-- ==== Sys2Proof/Certificates/Slice0/Obligations.lean ====
section
/-! DEFINITION. The statements about the model, each a Prop to be proved elsewhere. Each docstring names the rule of
the spec it formalises. An instruction's statement says, for every operand and every state: its encoding, that `exec`
answers a next state and where (or which error it takes), the result, and what is unchanged (`SameOutside`, in which
the PC is free). -/
open Sys2Proof Sys2Proof.Machine

/-! ## Encoding -/

/-- Words spelled by the source or by the table of spec/95_test_vectors.md 2.1, one or more of each file of the
instruction set (R92, R97). -/
def Obligations.SpecWordsDecode : Prop :=
  decode 0x00E0 = some .cls ∧ decode 0x6A05 = some (.ldVxNN 0xA 0x05) ∧ decode 0x7A03 = some (.addVxNN 0xA 0x03) ∧
  decode 0x8AB4 = some (.addVxVy 0xA 0xB) ∧ decode 0x2ABC = some (.call 0xABC) ∧
  decode 0xFA33 = some (.ldBVx 0xA) ∧ decode 0xDAB5 = some (.drw 0xA 0xB 5) ∧ decode 0xEAA1 = some (.sknp 0xA) ∧
  decode 0xFA0A = some (.ldVxK 0xA) ∧ decode 0x5121 = none ∧ decode 0x8128 = none ∧ decode 0xE29F = none

/-- Decoding the word of an instruction gives the instruction, with every operand at every value (R93, R97). -/
def Obligations.DecodeOfEncodeIsTheInstruction : Prop := ∀ d : Instr, decode (encode d) = some d

/-- A word that decodes is the word of the instruction it decodes to (R93, R97), so no two words share an
instruction. For 8XY6 and 8XYE, whose Y the hardware ignores (R102, R148, R150), that is the model's choice of log 13:
`Instr` keeps the Y field. -/
def Obligations.EncodeOfDecodeIsTheWord : Prop := ∀ (w : Word) (d : Instr), decode w = some d → encode d = w

/-- R97: the decoder, written by nibbles, gives the instruction of the one row of R96 whose mask and match the word
meets, and rejects exactly the words that meet no row. -/
def Obligations.DecodeIsTheMaskMatchTable : Prop :=
  ∀ w : Word,
    (∀ d, decode w = some d → opcodeTable.filter (hitsRow w) = [opcodeRow d]) ∧
    (decode w = none → opcodeTable.filter (hitsRow w) = [])

/-- R99: of the words with high nibble 0 only 0x00E0 and 0x00EE are instructions, and the all-zero word that empty
memory holds halts the first step after reset with `UnknownInstruction{0x0000, 0x200}`. -/
def Obligations.FamilyZeroHoldsTwoInstructions : Prop :=
  (∀ w : Word, opMajor w = 0 → ((decode w).isSome = true ↔ w = 0x00E0 ∨ w = 0x00EE)) ∧
  step State.reset = .next { State.reset with runState := .halted (.unknownInstruction 0x0000 0x200) }

/-! ## Fetch and the step event -/

/-- R66: the fetch is the big-endian word at PC, whatever the parity of PC, if PC + 1 ≤ 0xFFF; otherwise it is the
error with the lowest address out of range. -/
def Obligations.FetchReadsTheBigEndianWordAtPc : Prop :=
  ∀ s : State,
    (s.pc.toNat + 1 ≤ 0xFFF → ∃ op : Word, fetch s = .ok op ∧
      op.extractLsb' 8 8 = readByte s.mem s.pc.toNat ∧ op.extractLsb' 0 8 = readByte s.mem (s.pc.toNat + 1)) ∧
    (0x1000 ≤ s.pc.toNat → fetch s = .error (.memoryOutOfBounds s.pc)) ∧
    (s.pc = 0xFFF → fetch s = .error (.memoryOutOfBounds 0x1000))

/-- R210, R204: a step in `Running`, with no other event issued, is the fetch error, or the unknown-instruction error
with the word and its PC, or exactly `exec` of the decoded instruction at the same state. -/
def Obligations.StepRunsTheDecodedInstruction : Prop :=
  ∀ s : State, s.runState = .running → s.inputs = [] →
    (∀ e, fetch s = .error e → step s = .next { s with runState := .halted e }) ∧
    (∀ op, fetch s = .ok op → decode op = none →
      step s = .next { s with runState := .halted (.unknownInstruction op s.pc) }) ∧
    (∀ op d, fetch s = .ok op → decode op = some d → step s = exec d s)

/-- The model's queue of events (log 3; R5, R8): the oldest event is served first, by its own meaning, on the state
without it. -/
def Obligations.StepServesTheOldestEvent : Prop :=
  ∀ (s : State) (e : Event) (rest : List Event), s.inputs = e :: rest →
    step s = match e with
      | .init => .next (reinit { s with inputs := rest })
      | .loadProgram bytes => loadProgram bytes { s with inputs := rest }
      | .step => stepEvent { s with inputs := rest }
      | .tick => .next (tick { s with inputs := rest })
      | .setPressed k down => .next (setPressed k down { s with inputs := rest })

/-- R211: a step in `WaitingForKey` retires the suspended instruction if a key is latched, into the register named by
the low nibble of the byte at PC, and changes nothing otherwise. A core waits only with PC inside the memory (R38;
`EveryStepKeepsTheInvariant`); for any other PC the destination is the model's choice (log 8) and not stated. -/
def Obligations.WaitingStepRetiresOrChangesNothing : Prop :=
  ∀ s : State, s.runState = .waitingForKey → s.inputs = [] →
    (s.latch = none → step s = .next s) ∧
    (∀ k : KeyNum, s.latch = some k → ∃ t, step s = .next t ∧
      (∀ x : RegNum, s.pc.toNat ≤ 0xFFF → x.toNat = (readByte s.mem s.pc.toNat).toNat % 16 →
        (reg t x).toNat = k.toNat ∧ SameOutside { regs := [x], latch := true, run := true } s t) ∧
      t.latch = none ∧ t.pc = s.pc + 2 ∧ t.runState = .running)

/-- R212: a step in `Halted` changes nothing. -/
def Obligations.HaltedStepChangesNothing : Prop :=
  ∀ (s : State) (r : HaltReason), s.runState = .halted r → s.inputs = [] → step s = .next s

/-- R267: every event ends with a next state; the one stop is the model's (log 6), a `load_program` issued outside the
state `init` leaves, which has no move (R256). -/
def Obligations.EveryEventEndsWithANextState : Prop :=
  ∀ s : State, (∃ t, step s = .next t) ∨
    ∃ bytes rest, s.inputs = .loadProgram bytes :: rest ∧
      { s with inputs := rest } ≠ reinit { s with inputs := rest } ∧ step s = .fault .loadOutsideBoot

------------------------------------------------------------

Your reply should be an exact copy of every line from the line with "(s.latch = none → step s = .next s) ∧" through the final line of the data, and nothing more.

◆ **TASK OUTPUT**:
    (s.latch = none → step s = .next s) ∧
    (∀ k : KeyNum, s.latch = some k → ∃ t, step s = .next t ∧
      (∀ x : RegNum, s.pc.toNat ≤ 0xFFF → x.toNat = (readByte s.mem s.pc.toNat).toNat % 16 →
        (reg t x).toNat = k.toNat ∧ SameOutside { regs := [x], latch := true, run := true } s t) ∧
      t.latch = none ∧ t.pc = s.pc + 2 ∧ t.runState = .running)

/-- R212: a step in `Halted` changes nothing. -/
def Obligations.HaltedStepChangesNothing : Prop :=
  ∀ (s : State) (r : HaltReason), s.runState = .halted r → s.inputs = [] → step s = .next s

/-- R267: every event ends with a next state; the one stop is the model's (log 6), a `load_program` issued outside the
state `init` leaves, which has no move (R256). -/
def Obligations.EveryEventEndsWithANextState : Prop :=
  ∀ s : State, (∃ t, step s = .next t) ∨
    ∃ bytes rest, s.inputs = .loadProgram bytes :: rest ∧
      { s with inputs := rest } ≠ reinit { s with inputs := rest } ∧ step s = .fault .loadOutsideBoot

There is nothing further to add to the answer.